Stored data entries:
────────────────────────────────────────

/-! ## Reception and pause flow control (95 sections 2.5, 2.6) -/

/-- X1. -/
theorem test_rx_deliver :
    after (offer stdRun (arrival 0x0200000000020200000000010000004800400102 (us 3100))) (fun t =>
      decide (t.counters.rxOkFrames = 1 ∧ t.counters.rxOkBytes = 64 ∧ t.rxOkTime = us 576 ∧
        t.out = [⟨us 3100, .deliver ⟨.data, me, peer, true, 64, 64, 0, false, ⟨0⟩⟩⟩])) = true := by decide
/-- X3: the group bit. -/
theorem test_rx_group :
    after (offer stdRun (arrival (encode (.rxData { rxFrom 72 with dst := 0x01005e000001 })) 0)) (fun t =>
      decide (t.counters.rxOkFrames = 1)) = true := by decide
/-- X4. -/
theorem test_rx_filtered :
    after (offer stdRun (arrival (encode (.rxData { rxFrom 72 with dst := other })) 0)) (fun t =>
      decide (t.counters = Counters.zero ∧ t.out = [] ∧ t.refused = false)) = true := by decide
/-- X6: the bit error is counted before the gate. -/
theorem test_rx_error_disconnected :
    after (offer { stdRun with connected := false } (arrival 0x0200000000020200000000010000004800400182 0)) (fun t =>
      decide (t.counters.dropBiterr = 1 ∧ t.counters.dropRxDisconn = 0)) = true := by decide
/-- X11, X12: the least wire length is the overhead. -/
theorem test_rx_overhead :
    after (offer stdRun (arrival (encode (.rxData (rxFrom 8))) 0)) (fun t => decide (t.counters.rxOkFrames = 1)) = true ∧
      after (offer stdRun (arrival (encode (.rxData (rxFrom 7))) 0)) (fun t => decide (t.refused = true)) = true := by
  decide
/-- X10. -/
theorem test_rx_filler :
    after (offer stdRun (arrival (encode (.rxFiller { rxFrom 72 with err := true })) (us 1))) (fun t =>
      decide (t.counters = Counters.zero ∧ t.out = [] ∧ t.now = us 1 ∧ t.refused = false)) = true := by decide
/-- F1. -/
theorem test_pause_idle :
    after (offer stdRun (arrival (encode (.rxPause (rxPauseOf 10))) 0)) (fun t =>
      decide (t.txState = .paused ∧ t.pauseEndAt = some (us 5120) ∧ t.counters.rxPause = 1 ∧
        t.counters.rxPauseUnits = 10)) = true := by decide
/-- F3: the new pause is measured from the new frame. -/
theorem test_pause_again :
    after (offer stdPaused (arrival (encode (.rxPause (rxPauseOf 5))) (us 2000))) (fun t =>
      decide (t.txState = .paused ∧ t.pauseEndAt = some (us 4560))) = true := by decide
/-- F2, F4. -/
theorem test_pause_zero :
    after (offer stdRun (arrival (encode (.rxPause (rxPauseOf 0))) 0)) (fun t => decide (t.txState = .idle)) = true ∧
      after (offer stdPaused (arrival (encode (.rxPause (rxPauseOf 0))) (us 2000))) (fun t =>
        decide (t.pauseEndAt = some (us 2000))) = true := by decide
/-- F6. -/
theorem test_pause_latched :
    after (offer { stdTx with pendingPause := 10 } (arrival (encode (.rxPause (rxPauseOf 4))) (us 1))) (fun t =>
      decide (t.pendingPause = 4 ∧ t.txState = .transmitting ∧ t.pauseEndAt = none)) = true := by decide
/-- P3's receive utilisation at the end of the run. -/
theorem test_utilisation :
    utilisation { stdRun with now := us 5232, rxOkTime := us 576 } = some (mkRat 12 109) := by decide +kernel
/-- R243: after a RESET at a later time, and after a SETUP that halts, the setup time has no value. -/
theorem test_utilisation_unset :
    after (offer stdTx (arrival 0x0009 (us 575))) (fun t => decide (utilisation t = none ∧ idleRatio t = none)) = true ∧
      after (offer { State.reset with now := us 575 } (arrival 0x0008 (us 576)))
        (fun t => decide (t.phase = .halted ∧ t.now ≠ t.tSetup ∧ utilisation t = none)) = true := by decide +kernel

/-! ## The step -/

/-- R211: the timer goes first when it is the earlier. -/
theorem test_timer_before_arrival :
    after (offer stdTx (arrival 0x0007 (us 600))) (fun t => decide (t.now = us 576 ∧ t.inbox.length = 1)) = true := by
  decide
/-- R212: both orders of SHUTDOWN and TX_END at one stamp (R251). -/
theorem test_tie_both_orders :
    after (offer { stdTx with ties := [0] } (arrival 0x0007 (us 576))) (fun t => decide (t.phase = .stopped)) = true ∧
      after (offer { stdTx with ties := [1] } (arrival 0x0007 (us 576))) (fun t =>
        decide (t.phase = .run ∧ t.counters.txFrames = 1)) = true := by decide
/-- R85: an invalid word is refused. -/
theorem test_invalid_word :
    after (offer stdRun (arrival 0x0061 (us 1))) (fun t => decide (t.refused = true ∧ t.now = 0 ∧ t.inbox = [])) = true := by
  decide
/-- A word placed for the next step is run by it, as the first after reset. -/
theorem test_withFetchWord :
    after (State.reset.withFetchWord 160 0x0008) (fun t => decide (t.phase = .halted)) = true ∧
      after (State.reset.withFetchWord 160 0x0009) (fun t => decide (t.phase = .uninit ∧ t.refused = false)) = true ∧
      after (State.reset.withFetchWord 160 0x0001) (fun t => decide (t.refused = true)) = true := by decide
theorem test_withFetchWord_running :
    after (stdTx.withFetchWord 160 0x0016) (fun t => decide (t.disabled = true ∧ t.txEndAt = some (us 576))) = true := by
  decide

/-! ## The script syntax (R92, R93) -/

theorem test_parse_submit :
    parseLine "@10us SUBMIT kind=DATA dst=ff-ff-ff-ff-ff-ff len=46".toList =
      some ⟨mkRat 10 1000000, .submit .data bc none 46 0⟩ := by decide +kernel
theorem test_parse_rx :
    parseLine "@5.76us RX kind=PAUSE dst=01-80-c2-00-00-01 src=02-00-00-00-00-02 wire=72 pause=10".toList =
      some ⟨us 576, .rx .pause pa peer 72 10 false⟩ := by decide +kernel
theorem test_parse_refused : parseScript ["@0 RESET", "@1 JUMP"] = .error ⟨2, "@1 JUMP"⟩ := by decide +kernel
/-- 95 section 3's encodings of the script lines. -/
theorem test_assemble_rx :
    ((parseLine "@0 RX kind=DATA dst=02-00-00-00-00-01 src=02-00-00-00-00-02 wire=72 err".toList).bind fun l =>
      (l.arrival 64 8 ⟨0⟩ true 0).map Arrival.word) = some 0x0200000000020200000000010000004800400182 := by
  decide +kernel
theorem test_assemble_setup :
    ((parseLine
        "@0 SETUP addr=02-00-00-00-00-01 mode=internal policy=fatal rate=100000000 min=64 max=1518 ifg=96 unit=512 qlimit=4".toList).bind
      fun l => (l.arrival 64 8 ⟨0⟩ true 0).map fun a => (a.word, a.record)) = some (0x0008, stdCfg) := by decide +kernel

/-! ## Witnesses: states that meet the invariant -/

theorem stdRun_inv : RunInv stdRun where
  legal := by unfold Legal; decide
  txTimer := by decide
  ifgTimer := by decide
  pauseTimer := by decide
  inFlight := by decide
  idleEmpty := by decide
  internal := by decide
  external := by decide
  frames := by intro f hf; cases hf
  gated := by decide
  future := by intro T t h; cases T <;> cases h

theorem stdTx_inv : RunInv stdTx where
  legal := by unfold Legal; decide
  txTimer := by decide
  ifgTimer := by decide
  pauseTimer := by decide
  inFlight := by decide
  idleEmpty := by decide
  internal := by decide
  external := by decide
  frames := by
    intro f hf
    obtain rfl : f = frameTo 64 := by simpa [heldFrames, stdTx, stdRun, State.reset] using hf
    exact ⟨by decide, by decide, by decide, by decide⟩
  gated := by decide
  future := by intro T t h; cases T <;> cases h; decide

/-- The gap, with a frame staged behind it. -/
def stdIfgNext : State := { stdIfg with slot := some (frameTo 64) }

theorem stdIfgNext_inv : RunInv stdIfgNext where
  legal := by unfold Legal; decide
  txTimer := by decide
  ifgTimer := by decide
  pauseTimer := by decide
  inFlight := by decide
  idleEmpty := by decide
  internal := by decide
  external := by decide
  frames := by
    intro f hf
    obtain rfl : f = frameTo 64 := by simpa [heldFrames, stdIfgNext, stdIfg, stdRun, State.reset] using hf
    exact ⟨by decide, by decide, by decide, by decide⟩
  gated := by decide
  future := by intro T t h; cases T <;> cases h; decide

theorem stdPaused_inv : RunInv stdPaused where
  legal := by unfold Legal; decide
  txTimer := by decide
  ifgTimer := by decide
  pauseTimer := by decide
  inFlight := by decide
  idleEmpty := by decide
  internal := by decide
  external := by decide
  frames := by intro f hf; cases hf
  gated := by decide
  future := by intro T t h; cases T <;> cases h; decide

theorem stdExt_inv : RunInv stdExt where
  legal := by unfold Legal; decide
  txTimer := by decide
  ifgTimer := by decide
  pauseTimer := by decide
  inFlight := by decide
  idleEmpty := by decide
  internal := by decide
  external := by decide
  frames := by intro f hf; cases hf
  gated := by decide
  future := by intro T t h; cases T <;> cases h

theorem stdRun_quiet : Quiet stdRun := ⟨rfl, rfl, rfl, rfl, rfl, rfl, rfl⟩

/-! ## Witnesses: one for the hypotheses of each statement -/

/-- The greatest fields a word can carry. -/
theorem witness_DecodeInvertsEncode : (Instr.rxData ⟨true, true, bc, bc, 65535, 65535, 65535⟩).wellFormed = true := by
  decide

theorem witness_EncodedFieldsStandAtTheirBits :
    (⟨true, bc, bc, 65535, 65535⟩ : SubmitOperands).wellFormed = true ∧
      (⟨true, true, bc, bc, 65535, 65535, 65535⟩ : RxOperands).wellFormed = true := by decide

theorem stdTx_headFirst (w : EventWord) : HeadFirst (offer stdTx (arrival w (us 575))) (arrival w (us 575)) [] := by
  refine ⟨rfl, fun _ T te h => ?_⟩
  cases T <;> cases h
  show us 575 < us 576
  decide

theorem witness_InvalidWordsAreRefused :
    HeadFirst (offer stdTx (arrival 0x0061 (us 575))) (arrival 0x0061 (us 575)) [] ∧
      decode (arrival 0x0061 (us 575)).word = .error .noSuchKind :=
  ⟨stdTx_headFirst _, by decide⟩

/-- Two words of each kind that differ only in fields their code does not read: A and E and W of a SUBMIT, A and L of an
RX, K of a SET_ADMIN, everything above bit 15 of a SHUTDOWN. -/
theorem witness_UnreadFieldsChangeNothing :
    ((0x00480040_0091 : EventWord) ≠ 0x0040_0001 ∧ fieldEv 0x00480040_0091 = fieldEv 0x0040_0001 ∧
      fieldRsv 0x00480040_0091 = fieldRsv 0x0040_0001 ∧ fieldK 0x00480040_0091 = fieldK 0x0040_0001 ∧
      fieldS 0x00480040_0091 = fieldS 0x0040_0001 ∧ fieldL 0x00480040_0091 = fieldL 0x0040_0001 ∧
      fieldP 0x00480040_0091 = fieldP 0x0040_0001 ∧ fieldDst 0x00480040_0091 = fieldDst 0x0040_0001 ∧
      fieldSrc 0x00480040_0091 = fieldSrc 0x0040_0001) ∧
    ((0x00480040_0012 : EventWord) ≠ 0x00480041_0002 ∧ fieldEv 0x00480040_0012 = fieldEv 0x00480041_0002 ∧
      fieldRsv 0x00480040_0012 = fieldRsv 0x00480041_0002 ∧ fieldK 0x00480040_0012 = fieldK 0x00480041_0002 ∧
      fieldE 0x00480040_0012 = fieldE 0x00480041_0002 ∧ fieldS 0x00480040_0012 = fieldS 0x00480041_0002 ∧
      fieldW 0x00480040_0012 = fieldW 0x00480041_0002 ∧ fieldP 0x00480040_0012 = fieldP 0x00480041_0002 ∧
      fieldDst 0x00480040_0012 = fieldDst 0x00480041_0002 ∧ fieldSrc 0x00480040_0012 = fieldSrc 0x00480041_0002) ∧
    ((0x0076 : EventWord) ≠ 0x0016 ∧ fieldEv 0x0076 = fieldEv 0x0016 ∧ fieldRsv 0x0076 = fieldRsv 0x0016 ∧
      fieldA 0x0076 = fieldA 0x0016) ∧
    ((0xffff0007 : EventWord) ≠ 0x0007 ∧ fieldEv 0xffff0007 = fieldEv 0x0007 ∧ fieldRsv 0xffff0007 = fieldRsv 0x0007) := by
  decide

theorem witness_StepHandlesTheOfferedEvent :
    HeadFirst (offer stdTx (arrival 0x0016 (us 575))) (arrival 0x0016 (us 575)) [] ∧
      decode (arrival 0x0016 (us 575)).word = .ok (.setAdmin true) :=
  ⟨stdTx_headFirst _, by decide⟩

theorem witness_StepFiresTheEarliestTimer : TimerFirst (offer stdTx (arrival 0x0016 (us 577))) .txEnd (us 576) := by
  refine ⟨rfl, rfl, fun T te hne h => ?_, fun a ha => ?_⟩
  · cases T <;> first | exact absurd rfl hne | cases h
  · obtain rfl : a = arrival 0x0016 (us 577) := by simpa [offer] using ha.symm
    show us 576 < us 577
    decide

theorem witness_NoEventPassesAnArmedTimer :
    stdTx.phase = .run ∧ stdTx.timerAt .txEnd = some (us 576) ∧ ∃ x u, fetch stdTx = (x, u) :=
  ⟨rfl, rfl, _, _, rfl⟩

theorem witness_EqualStampsFallEitherWay :
    stdTx.phase = .run ∧ (offer stdTx (arrival 0x0007 (us 576))).inbox = [arrival 0x0007 (us 576)] ∧
      decode (arrival 0x0007 (us 576)).word = .ok .shutdown ∧
      stdTx.timerAt .txEnd = some (arrival 0x0007 (us 576)).stamp ∧ (∀ T', T' ≠ .txEnd → stdTx.timerAt T' = none) ∧
      { stdTx with ties := [0] }.ties = 0 :: [] ∧ { stdTx with ties := [1] }.ties = 1 :: [] := by
  refine ⟨rfl, rfl, by decide, rfl, fun T h => ?_, rfl, rfl⟩
  cases T <;> first | exact absurd rfl h | rfl

/-- For every instruction a state in which it is refused; for SUBMIT of a FILLER frame every state is one. -/
theorem witness_RefusedEventsOnlySetTheMark :
    RefusedEvent (.submitData (submitTo 64)) State.reset ∧ RefusedEvent (.submitPause (submitTo 64)) State.reset ∧
      RefusedEvent (.submitFiller (submitTo 64)) stdRun ∧ RefusedEvent (.rxData (rxFrom 7)) stdRun ∧
      RefusedEvent (.rxPause (rxPauseOf 1)) State.reset ∧ RefusedEvent (.rxFiller (rxFrom 72)) State.reset ∧
      RefusedEvent .txEnd stdTx ∧ RefusedEvent .ifgEnd stdIfg ∧ RefusedEvent .pauseEnd stdPaused ∧
      RefusedEvent (.setAdmin true) State.reset ∧ RefusedEvent .shutdown State.reset ∧ RefusedEvent .setup stdRun ∧
      RefusedEvent .reset { stdRun with now := 1 } := by
  refine ⟨.inl ?_, .inl ?_, trivial, .inr (.inr ?_), .inl ?_, .inl ?_, .inr (.inr (.inl rfl)), .inr (.inr (.inl rfl)),
    .inr (.inr (.inl rfl)), .inl ?_, .inl ?_, .inl ?_, ?_⟩
  all_goals first | decide | (show (0 : Time) < 1; decide)

theorem witness_AcceptedEventsAdvanceTime :
    ¬ RefusedEvent .reset stdTx ∧ ∃ t, exec .reset stdTx = .next t := by
  refine ⟨fun h => ?_, _, rfl⟩
  exact absurd h (show ¬ (0 : Time) < 0 by decide)

theorem witness_MarkIsStickyAndTimeNeverDecreases :
    { stdTx with refused := true }.refused = true ∧ ∃ t, step { stdTx with refused := true } = .next t :=
  ⟨rfl, _, rfl⟩

theorem witness_TraceOnlyGrows : ∃ t, step stdExt = .next t := ⟨_, rfl⟩

/-- Each row of the table: RESET, SETUP (to RUN and to HALTED), SHUTDOWN, and a fatal error in RUN. -/
theorem witness_PhasesMoveOnlyAsTheTableSays :
    (∃ t, exec .reset stdTx = .next t ∧ t.phase ≠ stdTx.phase) ∧
    (∃ t, exec .setup { State.reset with cur := (setupArrival stdCfg true 0).delivery } = .next t ∧ t.phase ≠ .uninit) ∧
    (∃ t, exec .setup State.reset = .next t ∧ t.phase ≠ .uninit) ∧
    (∃ t, exec .shutdown stdTx = .next t ∧ t.phase ≠ stdTx.phase) ∧
    ∃ t, exec (.submitData (submitTo 1519)) stdRun = .next t ∧ t.phase ≠ stdRun.phase :=
  ⟨⟨_, rfl, by decide⟩, ⟨_, rfl, by decide⟩, ⟨_, rfl, by decide⟩, ⟨_, rfl, by decide⟩, ⟨_, rfl, by decide⟩⟩

theorem witness_HaltIsPrecise :
    ∃ t, exec (.submitData (submitTo 1519)) stdRun = .next t ∧ stdRun.phase ≠ .halted ∧ t.phase = .halted :=
  ⟨_, rfl, by decide, by decide⟩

────────────────────────────────────────

Could you restate word for word the lines above, from the one that contains "fieldA 0x0076 = fieldA 0x0016) ∧" through the one that contains "decode (arrival 0x0007", and no others?

      fieldA 0x0076 = fieldA 0x0016) ∧
    ((0xffff0007 : EventWord) ≠ 0x0007 ∧ fieldEv 0xffff0007 = fieldEv 0x0007 ∧ fieldRsv 0xffff0007 = fieldRsv 0x0007) := by
  decide

theorem witness_StepHandlesTheOfferedEvent :
    HeadFirst (offer stdTx (arrival 0x0016 (us 575))) (arrival 0x0016 (us 575)) [] ∧
      decode (arrival 0x0016 (us 575)).word = .ok (.setAdmin true) :=
  ⟨stdTx_headFirst _, by decide⟩

theorem witness_StepFiresTheEarliestTimer : TimerFirst (offer stdTx (arrival 0x0016 (us 577))) .txEnd (us 576) := by
  refine ⟨rfl, rfl, fun T te hne h => ?_, fun a ha => ?_⟩
  · cases T <;> first | exact absurd rfl hne | cases h
  · obtain rfl : a = arrival 0x0016 (us 577) := by simpa [offer] using ha.symm
    show us 576 < us 577
    decide

theorem witness_NoEventPassesAnArmedTimer :
    stdTx.phase = .run ∧ stdTx.timerAt .txEnd = some (us 576) ∧ ∃ x u, fetch stdTx = (x, u) :=
  ⟨rfl, rfl, _, _, rfl⟩

theorem witness_EqualStampsFallEitherWay :
    stdTx.phase = .run ∧ (offer stdTx (arrival 0x0007 (us 576))).inbox = [arrival 0x0007 (us 576)] ∧
      decode (arrival 0x0007 (us 576)).word = .ok .shutdown ∧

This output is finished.